- **Action item**: Which lines in the records below include the word "zeroFillDone"? Report each of them in full.

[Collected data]
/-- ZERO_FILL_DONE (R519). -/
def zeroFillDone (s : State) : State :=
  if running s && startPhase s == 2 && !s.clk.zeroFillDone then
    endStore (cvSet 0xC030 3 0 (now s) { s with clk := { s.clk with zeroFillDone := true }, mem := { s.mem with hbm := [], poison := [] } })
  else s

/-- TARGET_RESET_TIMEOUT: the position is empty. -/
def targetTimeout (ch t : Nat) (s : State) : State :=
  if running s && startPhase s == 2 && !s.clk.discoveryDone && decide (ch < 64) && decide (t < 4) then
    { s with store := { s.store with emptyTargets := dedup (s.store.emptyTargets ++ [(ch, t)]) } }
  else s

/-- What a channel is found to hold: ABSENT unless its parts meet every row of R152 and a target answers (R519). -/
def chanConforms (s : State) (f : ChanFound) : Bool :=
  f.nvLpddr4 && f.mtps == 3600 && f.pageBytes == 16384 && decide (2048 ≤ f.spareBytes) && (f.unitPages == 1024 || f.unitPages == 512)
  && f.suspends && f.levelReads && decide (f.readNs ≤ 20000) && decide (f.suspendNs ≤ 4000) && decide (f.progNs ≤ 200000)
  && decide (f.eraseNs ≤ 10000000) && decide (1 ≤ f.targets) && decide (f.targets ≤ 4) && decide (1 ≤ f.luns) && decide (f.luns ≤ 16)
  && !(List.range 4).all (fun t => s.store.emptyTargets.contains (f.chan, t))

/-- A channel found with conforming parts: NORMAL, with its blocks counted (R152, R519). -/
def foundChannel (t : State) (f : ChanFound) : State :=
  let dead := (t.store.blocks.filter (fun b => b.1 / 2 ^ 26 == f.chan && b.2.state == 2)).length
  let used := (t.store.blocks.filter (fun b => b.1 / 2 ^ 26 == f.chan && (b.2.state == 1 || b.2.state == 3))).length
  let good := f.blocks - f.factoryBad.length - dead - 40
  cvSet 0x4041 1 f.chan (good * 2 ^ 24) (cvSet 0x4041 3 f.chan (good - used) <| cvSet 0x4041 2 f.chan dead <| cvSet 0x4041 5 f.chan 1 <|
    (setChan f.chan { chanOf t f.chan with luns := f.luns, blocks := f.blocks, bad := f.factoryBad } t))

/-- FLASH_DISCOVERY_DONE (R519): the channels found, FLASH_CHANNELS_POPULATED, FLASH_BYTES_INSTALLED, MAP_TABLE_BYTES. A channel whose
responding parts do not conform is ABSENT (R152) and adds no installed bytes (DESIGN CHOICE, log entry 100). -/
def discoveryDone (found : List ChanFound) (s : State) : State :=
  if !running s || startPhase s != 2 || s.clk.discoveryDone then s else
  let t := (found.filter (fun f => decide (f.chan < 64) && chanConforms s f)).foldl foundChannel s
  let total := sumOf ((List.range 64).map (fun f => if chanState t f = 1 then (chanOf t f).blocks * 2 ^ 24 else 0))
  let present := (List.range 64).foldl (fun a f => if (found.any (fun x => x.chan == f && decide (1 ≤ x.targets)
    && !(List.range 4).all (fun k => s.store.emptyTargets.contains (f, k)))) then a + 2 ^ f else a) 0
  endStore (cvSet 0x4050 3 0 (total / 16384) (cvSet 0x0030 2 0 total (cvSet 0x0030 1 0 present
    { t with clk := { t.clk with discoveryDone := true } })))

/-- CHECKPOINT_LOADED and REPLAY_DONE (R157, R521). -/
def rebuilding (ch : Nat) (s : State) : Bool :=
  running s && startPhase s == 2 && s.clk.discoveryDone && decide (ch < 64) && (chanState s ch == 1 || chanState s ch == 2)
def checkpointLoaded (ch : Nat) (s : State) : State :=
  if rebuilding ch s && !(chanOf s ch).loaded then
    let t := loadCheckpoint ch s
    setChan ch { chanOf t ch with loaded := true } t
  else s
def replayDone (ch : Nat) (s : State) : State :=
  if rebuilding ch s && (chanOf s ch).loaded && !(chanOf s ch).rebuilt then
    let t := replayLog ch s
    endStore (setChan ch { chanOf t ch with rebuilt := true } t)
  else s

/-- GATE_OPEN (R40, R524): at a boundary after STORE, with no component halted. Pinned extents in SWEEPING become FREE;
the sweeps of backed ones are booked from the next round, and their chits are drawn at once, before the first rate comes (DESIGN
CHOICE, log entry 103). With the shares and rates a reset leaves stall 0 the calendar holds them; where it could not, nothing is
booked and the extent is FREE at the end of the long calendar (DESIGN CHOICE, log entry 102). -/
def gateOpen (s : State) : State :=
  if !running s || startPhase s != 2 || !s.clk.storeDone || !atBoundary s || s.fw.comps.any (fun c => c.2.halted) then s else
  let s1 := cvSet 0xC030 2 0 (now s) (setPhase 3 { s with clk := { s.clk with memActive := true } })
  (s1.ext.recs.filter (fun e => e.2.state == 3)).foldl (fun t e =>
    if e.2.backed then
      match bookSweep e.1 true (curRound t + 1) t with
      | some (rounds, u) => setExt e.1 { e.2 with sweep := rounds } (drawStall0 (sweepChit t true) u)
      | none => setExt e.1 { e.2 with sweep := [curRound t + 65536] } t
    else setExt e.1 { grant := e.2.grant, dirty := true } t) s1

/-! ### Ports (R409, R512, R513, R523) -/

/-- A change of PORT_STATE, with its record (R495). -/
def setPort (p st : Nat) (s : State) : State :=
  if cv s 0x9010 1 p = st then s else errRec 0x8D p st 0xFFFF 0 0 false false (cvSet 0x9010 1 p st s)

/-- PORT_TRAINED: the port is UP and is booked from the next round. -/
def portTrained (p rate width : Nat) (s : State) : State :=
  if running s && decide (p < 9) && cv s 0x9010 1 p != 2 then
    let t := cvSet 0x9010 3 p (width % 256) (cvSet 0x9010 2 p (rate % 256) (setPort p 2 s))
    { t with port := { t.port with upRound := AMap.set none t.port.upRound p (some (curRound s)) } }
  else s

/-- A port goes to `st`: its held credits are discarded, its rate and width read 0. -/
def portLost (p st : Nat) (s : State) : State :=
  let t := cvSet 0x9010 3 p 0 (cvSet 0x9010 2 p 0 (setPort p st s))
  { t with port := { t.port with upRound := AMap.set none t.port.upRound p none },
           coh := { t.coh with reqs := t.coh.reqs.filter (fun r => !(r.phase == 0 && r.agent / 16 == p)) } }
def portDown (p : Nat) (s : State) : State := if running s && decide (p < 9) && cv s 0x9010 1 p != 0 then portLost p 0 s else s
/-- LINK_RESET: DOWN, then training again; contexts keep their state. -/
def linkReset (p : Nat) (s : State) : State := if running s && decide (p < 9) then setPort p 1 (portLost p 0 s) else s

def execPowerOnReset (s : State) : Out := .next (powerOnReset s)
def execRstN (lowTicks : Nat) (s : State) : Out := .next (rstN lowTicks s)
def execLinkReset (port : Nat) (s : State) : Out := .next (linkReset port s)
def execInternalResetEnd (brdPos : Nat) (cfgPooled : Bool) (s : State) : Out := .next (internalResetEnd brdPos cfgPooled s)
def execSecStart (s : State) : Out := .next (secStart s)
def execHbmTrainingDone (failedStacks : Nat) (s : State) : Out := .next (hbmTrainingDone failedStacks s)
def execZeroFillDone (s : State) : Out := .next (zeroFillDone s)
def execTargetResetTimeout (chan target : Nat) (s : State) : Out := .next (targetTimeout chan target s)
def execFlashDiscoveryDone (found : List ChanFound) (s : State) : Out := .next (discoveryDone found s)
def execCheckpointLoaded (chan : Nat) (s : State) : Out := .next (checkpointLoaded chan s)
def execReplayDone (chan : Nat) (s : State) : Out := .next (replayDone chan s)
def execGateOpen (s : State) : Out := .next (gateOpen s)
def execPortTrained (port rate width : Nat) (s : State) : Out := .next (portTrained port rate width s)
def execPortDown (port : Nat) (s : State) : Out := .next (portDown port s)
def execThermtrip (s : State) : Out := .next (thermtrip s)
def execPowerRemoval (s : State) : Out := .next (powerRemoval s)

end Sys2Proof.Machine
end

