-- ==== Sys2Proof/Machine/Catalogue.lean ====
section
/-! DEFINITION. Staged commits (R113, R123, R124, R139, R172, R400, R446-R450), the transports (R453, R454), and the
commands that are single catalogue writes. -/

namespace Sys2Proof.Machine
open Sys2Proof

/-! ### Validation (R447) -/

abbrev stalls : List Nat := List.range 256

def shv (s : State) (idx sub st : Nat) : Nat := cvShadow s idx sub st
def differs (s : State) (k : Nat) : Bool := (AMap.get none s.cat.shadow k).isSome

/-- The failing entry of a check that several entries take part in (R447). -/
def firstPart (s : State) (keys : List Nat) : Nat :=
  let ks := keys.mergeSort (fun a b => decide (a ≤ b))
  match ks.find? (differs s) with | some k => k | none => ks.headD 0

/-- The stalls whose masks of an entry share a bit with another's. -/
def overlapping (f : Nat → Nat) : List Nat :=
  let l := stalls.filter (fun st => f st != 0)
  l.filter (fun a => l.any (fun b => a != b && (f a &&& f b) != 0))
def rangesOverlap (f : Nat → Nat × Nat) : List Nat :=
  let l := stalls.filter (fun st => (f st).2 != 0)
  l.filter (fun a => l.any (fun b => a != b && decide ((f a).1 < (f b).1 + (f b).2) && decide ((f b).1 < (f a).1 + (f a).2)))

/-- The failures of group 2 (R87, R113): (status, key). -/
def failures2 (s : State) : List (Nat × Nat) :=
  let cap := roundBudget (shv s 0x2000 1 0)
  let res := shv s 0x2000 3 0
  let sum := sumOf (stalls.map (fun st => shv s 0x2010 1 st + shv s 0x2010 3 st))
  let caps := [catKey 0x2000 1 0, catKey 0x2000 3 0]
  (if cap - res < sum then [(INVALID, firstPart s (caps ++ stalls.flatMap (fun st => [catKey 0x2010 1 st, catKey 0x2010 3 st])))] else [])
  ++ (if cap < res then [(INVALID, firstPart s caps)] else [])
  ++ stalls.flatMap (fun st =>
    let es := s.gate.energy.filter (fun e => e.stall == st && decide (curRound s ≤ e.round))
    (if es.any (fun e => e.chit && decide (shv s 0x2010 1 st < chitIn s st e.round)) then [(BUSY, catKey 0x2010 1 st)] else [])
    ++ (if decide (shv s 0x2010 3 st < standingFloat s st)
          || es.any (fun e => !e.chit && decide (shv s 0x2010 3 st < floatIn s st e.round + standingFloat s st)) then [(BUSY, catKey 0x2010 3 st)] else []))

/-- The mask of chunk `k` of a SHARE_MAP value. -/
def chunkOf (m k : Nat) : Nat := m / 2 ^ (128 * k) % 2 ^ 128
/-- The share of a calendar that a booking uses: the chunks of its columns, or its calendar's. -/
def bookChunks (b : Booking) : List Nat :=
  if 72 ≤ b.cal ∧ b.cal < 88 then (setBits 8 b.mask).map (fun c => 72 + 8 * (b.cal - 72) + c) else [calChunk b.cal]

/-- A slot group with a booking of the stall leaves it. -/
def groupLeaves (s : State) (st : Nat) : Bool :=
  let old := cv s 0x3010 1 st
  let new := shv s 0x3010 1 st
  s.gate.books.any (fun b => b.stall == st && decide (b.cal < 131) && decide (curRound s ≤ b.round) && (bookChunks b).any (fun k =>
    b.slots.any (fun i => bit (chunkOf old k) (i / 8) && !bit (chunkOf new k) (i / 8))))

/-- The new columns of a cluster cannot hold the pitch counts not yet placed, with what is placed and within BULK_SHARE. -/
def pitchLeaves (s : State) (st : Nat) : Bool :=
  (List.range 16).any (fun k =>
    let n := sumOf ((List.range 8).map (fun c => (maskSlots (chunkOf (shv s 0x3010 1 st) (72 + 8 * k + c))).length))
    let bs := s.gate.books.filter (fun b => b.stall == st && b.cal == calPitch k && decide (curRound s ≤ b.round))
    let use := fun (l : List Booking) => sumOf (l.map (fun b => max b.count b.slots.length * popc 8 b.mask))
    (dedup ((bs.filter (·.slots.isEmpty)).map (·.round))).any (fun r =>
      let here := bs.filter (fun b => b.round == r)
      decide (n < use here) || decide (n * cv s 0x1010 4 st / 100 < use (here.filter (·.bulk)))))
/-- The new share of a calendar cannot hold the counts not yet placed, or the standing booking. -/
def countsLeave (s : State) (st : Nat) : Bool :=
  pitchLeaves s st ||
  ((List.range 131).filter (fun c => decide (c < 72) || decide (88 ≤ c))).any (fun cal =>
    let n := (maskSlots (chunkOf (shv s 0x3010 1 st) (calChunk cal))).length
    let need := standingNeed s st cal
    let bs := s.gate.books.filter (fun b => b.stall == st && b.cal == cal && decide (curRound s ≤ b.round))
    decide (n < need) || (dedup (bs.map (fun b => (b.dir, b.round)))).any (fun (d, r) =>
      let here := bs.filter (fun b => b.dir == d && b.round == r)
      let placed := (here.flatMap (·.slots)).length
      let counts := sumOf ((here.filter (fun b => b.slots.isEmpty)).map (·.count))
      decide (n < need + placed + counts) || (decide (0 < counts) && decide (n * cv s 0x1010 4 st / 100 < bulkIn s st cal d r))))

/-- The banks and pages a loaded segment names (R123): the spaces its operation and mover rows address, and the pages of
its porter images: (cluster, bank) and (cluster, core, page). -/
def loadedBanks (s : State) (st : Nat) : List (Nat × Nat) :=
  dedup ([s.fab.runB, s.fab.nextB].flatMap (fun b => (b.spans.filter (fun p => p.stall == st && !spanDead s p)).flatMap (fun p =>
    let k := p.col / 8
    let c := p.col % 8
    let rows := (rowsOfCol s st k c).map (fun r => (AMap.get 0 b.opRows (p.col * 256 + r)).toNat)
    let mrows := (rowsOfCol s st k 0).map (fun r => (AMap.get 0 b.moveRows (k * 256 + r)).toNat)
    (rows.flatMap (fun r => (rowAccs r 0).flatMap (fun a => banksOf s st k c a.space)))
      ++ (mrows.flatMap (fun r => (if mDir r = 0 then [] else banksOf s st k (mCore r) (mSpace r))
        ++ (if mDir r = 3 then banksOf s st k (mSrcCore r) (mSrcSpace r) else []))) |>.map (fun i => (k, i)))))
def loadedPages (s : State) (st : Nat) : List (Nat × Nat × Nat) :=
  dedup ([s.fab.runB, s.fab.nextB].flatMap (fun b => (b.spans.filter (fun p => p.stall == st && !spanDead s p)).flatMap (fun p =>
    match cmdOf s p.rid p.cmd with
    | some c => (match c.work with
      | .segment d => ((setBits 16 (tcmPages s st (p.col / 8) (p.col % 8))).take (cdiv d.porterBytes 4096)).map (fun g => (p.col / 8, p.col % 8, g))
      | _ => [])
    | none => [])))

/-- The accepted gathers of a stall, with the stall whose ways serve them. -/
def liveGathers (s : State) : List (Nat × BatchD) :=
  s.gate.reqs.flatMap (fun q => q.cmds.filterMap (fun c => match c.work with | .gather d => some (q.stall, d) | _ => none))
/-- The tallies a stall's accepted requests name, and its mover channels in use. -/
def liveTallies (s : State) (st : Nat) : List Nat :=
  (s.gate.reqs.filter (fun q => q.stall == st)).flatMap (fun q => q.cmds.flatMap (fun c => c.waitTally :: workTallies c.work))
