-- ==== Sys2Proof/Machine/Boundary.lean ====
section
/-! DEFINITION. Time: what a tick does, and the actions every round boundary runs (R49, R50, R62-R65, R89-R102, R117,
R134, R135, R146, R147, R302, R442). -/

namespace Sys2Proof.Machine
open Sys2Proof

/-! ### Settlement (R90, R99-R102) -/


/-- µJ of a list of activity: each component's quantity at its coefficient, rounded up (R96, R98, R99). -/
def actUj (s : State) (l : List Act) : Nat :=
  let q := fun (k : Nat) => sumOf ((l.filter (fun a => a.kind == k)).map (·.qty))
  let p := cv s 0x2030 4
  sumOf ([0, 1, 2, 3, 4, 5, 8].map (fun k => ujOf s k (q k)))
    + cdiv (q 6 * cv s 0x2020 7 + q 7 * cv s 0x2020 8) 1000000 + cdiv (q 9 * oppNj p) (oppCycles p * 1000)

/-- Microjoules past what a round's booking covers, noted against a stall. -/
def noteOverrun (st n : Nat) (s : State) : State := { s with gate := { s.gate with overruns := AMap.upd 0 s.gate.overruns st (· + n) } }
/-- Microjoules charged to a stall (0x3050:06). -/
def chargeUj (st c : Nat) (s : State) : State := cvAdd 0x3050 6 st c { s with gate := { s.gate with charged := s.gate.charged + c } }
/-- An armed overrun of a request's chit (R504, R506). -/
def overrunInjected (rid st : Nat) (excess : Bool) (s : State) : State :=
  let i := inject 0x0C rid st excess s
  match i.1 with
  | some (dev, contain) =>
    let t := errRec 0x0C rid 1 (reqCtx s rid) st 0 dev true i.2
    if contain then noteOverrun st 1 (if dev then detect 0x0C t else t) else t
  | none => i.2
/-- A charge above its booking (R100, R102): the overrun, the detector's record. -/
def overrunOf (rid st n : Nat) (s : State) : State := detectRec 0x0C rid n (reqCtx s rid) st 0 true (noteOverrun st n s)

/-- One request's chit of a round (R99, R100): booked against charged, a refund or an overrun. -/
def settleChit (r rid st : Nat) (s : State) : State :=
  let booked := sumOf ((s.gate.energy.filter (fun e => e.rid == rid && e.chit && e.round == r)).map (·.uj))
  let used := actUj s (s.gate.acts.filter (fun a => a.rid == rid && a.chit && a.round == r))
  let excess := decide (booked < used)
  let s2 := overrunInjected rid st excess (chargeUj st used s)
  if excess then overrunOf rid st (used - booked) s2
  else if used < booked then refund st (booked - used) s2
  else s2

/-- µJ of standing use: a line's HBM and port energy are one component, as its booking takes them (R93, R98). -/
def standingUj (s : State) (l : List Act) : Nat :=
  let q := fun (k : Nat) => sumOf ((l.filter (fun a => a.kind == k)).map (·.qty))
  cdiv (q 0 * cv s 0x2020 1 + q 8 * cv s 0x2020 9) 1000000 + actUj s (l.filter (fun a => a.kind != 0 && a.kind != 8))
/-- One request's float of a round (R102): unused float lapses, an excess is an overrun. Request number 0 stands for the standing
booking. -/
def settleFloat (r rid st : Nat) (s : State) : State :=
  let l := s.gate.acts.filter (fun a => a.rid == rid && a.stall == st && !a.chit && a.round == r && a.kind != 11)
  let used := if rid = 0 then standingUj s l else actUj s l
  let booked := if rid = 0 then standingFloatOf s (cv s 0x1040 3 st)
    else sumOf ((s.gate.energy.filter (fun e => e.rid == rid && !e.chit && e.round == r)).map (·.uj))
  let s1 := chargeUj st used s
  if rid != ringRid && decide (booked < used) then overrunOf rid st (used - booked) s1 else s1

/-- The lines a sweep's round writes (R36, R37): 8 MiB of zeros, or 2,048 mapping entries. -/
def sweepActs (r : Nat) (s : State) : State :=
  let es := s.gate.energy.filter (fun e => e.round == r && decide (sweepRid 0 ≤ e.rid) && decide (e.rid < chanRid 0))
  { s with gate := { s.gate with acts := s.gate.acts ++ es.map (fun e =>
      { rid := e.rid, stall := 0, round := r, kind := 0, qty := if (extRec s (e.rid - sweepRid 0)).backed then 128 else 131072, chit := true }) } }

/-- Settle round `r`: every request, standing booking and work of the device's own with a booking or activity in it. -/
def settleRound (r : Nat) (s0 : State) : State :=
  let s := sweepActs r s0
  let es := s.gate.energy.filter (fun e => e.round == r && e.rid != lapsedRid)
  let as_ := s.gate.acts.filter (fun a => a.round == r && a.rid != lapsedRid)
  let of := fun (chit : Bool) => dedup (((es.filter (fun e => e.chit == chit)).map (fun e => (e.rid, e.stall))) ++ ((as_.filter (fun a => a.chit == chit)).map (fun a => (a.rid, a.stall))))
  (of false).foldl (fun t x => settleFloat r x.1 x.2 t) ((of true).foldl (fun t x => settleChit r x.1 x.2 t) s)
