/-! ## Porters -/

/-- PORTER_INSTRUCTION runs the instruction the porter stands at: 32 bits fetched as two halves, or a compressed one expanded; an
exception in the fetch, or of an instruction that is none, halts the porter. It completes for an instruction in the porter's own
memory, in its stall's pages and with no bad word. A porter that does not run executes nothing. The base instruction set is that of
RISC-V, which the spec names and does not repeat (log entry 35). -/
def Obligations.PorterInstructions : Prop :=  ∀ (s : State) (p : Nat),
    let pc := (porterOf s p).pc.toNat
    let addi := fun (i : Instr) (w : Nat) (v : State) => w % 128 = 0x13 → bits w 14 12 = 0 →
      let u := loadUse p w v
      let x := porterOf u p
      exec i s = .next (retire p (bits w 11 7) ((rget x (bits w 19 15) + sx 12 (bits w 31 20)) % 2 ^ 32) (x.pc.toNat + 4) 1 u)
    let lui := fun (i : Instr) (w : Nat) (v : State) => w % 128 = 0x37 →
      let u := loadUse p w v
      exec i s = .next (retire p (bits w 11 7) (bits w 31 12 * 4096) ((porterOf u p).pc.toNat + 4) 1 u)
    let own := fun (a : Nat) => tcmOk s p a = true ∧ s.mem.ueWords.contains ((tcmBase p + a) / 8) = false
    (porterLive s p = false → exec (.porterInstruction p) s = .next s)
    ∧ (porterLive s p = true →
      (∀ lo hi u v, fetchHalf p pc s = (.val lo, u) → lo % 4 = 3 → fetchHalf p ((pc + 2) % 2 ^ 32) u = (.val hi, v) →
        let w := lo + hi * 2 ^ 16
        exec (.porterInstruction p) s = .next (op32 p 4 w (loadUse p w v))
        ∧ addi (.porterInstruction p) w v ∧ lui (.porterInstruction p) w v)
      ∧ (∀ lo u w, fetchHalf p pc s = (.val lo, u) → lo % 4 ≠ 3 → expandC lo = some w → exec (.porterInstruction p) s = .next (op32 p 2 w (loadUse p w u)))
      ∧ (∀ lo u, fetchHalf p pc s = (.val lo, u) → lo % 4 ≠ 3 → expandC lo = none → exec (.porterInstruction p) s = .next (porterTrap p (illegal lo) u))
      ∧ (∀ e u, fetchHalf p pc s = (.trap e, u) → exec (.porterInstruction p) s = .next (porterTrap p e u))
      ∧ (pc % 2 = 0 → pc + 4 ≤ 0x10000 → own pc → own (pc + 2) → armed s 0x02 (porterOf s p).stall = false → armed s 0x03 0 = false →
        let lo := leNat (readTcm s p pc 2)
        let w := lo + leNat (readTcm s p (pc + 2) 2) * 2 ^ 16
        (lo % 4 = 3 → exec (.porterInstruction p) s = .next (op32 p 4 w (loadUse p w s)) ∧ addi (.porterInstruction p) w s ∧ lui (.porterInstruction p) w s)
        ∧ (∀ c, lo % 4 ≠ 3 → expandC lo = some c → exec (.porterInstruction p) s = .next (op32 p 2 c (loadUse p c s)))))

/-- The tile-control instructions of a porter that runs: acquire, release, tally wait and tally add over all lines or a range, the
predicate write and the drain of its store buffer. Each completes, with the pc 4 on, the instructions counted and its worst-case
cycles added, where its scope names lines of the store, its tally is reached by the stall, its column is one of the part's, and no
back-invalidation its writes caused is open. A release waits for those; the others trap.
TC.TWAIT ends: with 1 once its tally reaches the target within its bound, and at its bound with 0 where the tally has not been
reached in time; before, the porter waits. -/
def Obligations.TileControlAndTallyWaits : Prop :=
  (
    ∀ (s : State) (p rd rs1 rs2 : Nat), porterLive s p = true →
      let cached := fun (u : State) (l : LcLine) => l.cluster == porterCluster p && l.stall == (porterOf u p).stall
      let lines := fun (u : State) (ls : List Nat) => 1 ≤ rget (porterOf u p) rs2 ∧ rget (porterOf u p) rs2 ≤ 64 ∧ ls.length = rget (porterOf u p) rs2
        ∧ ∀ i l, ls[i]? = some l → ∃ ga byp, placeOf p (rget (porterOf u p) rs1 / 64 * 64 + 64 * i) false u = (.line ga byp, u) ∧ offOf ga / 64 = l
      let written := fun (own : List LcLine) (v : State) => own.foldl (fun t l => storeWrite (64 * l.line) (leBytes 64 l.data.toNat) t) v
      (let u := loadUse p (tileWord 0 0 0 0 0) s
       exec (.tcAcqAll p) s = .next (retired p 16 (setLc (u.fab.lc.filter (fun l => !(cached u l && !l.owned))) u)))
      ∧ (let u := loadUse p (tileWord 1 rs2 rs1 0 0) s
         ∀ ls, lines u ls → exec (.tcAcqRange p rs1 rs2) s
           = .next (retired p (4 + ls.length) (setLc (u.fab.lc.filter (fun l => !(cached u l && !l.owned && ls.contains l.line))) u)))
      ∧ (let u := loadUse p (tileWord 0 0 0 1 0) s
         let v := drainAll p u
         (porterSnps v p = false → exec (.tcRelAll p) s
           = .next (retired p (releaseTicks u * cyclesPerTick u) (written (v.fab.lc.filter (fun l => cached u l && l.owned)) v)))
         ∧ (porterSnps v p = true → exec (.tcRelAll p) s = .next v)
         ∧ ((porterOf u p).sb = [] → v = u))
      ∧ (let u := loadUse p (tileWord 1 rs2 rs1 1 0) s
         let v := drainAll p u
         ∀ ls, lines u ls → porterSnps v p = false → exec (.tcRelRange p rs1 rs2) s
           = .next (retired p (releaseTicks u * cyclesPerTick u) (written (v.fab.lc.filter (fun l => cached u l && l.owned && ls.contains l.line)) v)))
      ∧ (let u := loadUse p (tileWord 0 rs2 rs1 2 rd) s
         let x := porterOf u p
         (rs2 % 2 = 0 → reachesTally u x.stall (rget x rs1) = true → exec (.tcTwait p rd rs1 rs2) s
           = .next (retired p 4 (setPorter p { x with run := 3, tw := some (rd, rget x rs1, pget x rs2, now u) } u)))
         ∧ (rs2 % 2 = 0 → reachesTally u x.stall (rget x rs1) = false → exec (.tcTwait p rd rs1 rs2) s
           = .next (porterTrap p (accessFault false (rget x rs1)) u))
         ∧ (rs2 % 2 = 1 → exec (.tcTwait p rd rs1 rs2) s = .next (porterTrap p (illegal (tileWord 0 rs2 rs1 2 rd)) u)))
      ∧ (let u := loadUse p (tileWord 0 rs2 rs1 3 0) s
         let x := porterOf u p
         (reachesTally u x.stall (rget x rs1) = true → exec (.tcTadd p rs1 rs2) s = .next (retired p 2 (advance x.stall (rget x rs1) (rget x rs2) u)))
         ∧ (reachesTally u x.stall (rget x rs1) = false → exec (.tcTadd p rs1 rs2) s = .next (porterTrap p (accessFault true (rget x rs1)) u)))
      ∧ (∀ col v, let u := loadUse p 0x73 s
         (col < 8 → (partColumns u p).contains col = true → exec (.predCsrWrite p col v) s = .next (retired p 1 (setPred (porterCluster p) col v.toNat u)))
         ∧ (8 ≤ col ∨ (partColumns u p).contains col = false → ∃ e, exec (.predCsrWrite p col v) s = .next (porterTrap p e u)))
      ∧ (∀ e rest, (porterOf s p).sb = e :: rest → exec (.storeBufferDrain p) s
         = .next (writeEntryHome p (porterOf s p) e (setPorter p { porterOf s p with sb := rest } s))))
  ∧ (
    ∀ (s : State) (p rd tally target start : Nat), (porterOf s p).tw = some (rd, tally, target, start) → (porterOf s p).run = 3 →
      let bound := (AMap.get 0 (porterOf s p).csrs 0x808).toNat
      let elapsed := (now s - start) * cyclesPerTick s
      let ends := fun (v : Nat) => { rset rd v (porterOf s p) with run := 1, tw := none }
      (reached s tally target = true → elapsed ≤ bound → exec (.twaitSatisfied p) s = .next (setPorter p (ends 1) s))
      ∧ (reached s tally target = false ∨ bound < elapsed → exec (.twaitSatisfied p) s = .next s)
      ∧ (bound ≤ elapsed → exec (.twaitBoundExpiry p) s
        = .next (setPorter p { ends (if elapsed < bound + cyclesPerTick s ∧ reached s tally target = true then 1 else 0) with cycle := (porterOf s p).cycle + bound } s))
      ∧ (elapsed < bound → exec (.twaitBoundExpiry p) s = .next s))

- **Response to this exercise**:
def zeroFillDone (s : State) : State :=
  if running s && startPhase s == 2 && !s.clk.zeroFillDone then
    endStore (cvSet 0xC030 3 0 (now s) { s with clk := { s.clk with zeroFillDone := true }, mem := { s.mem with hbm := [], poison := [] } })
def execZeroFillDone (s : State) : Out := .next (zeroFillDone s)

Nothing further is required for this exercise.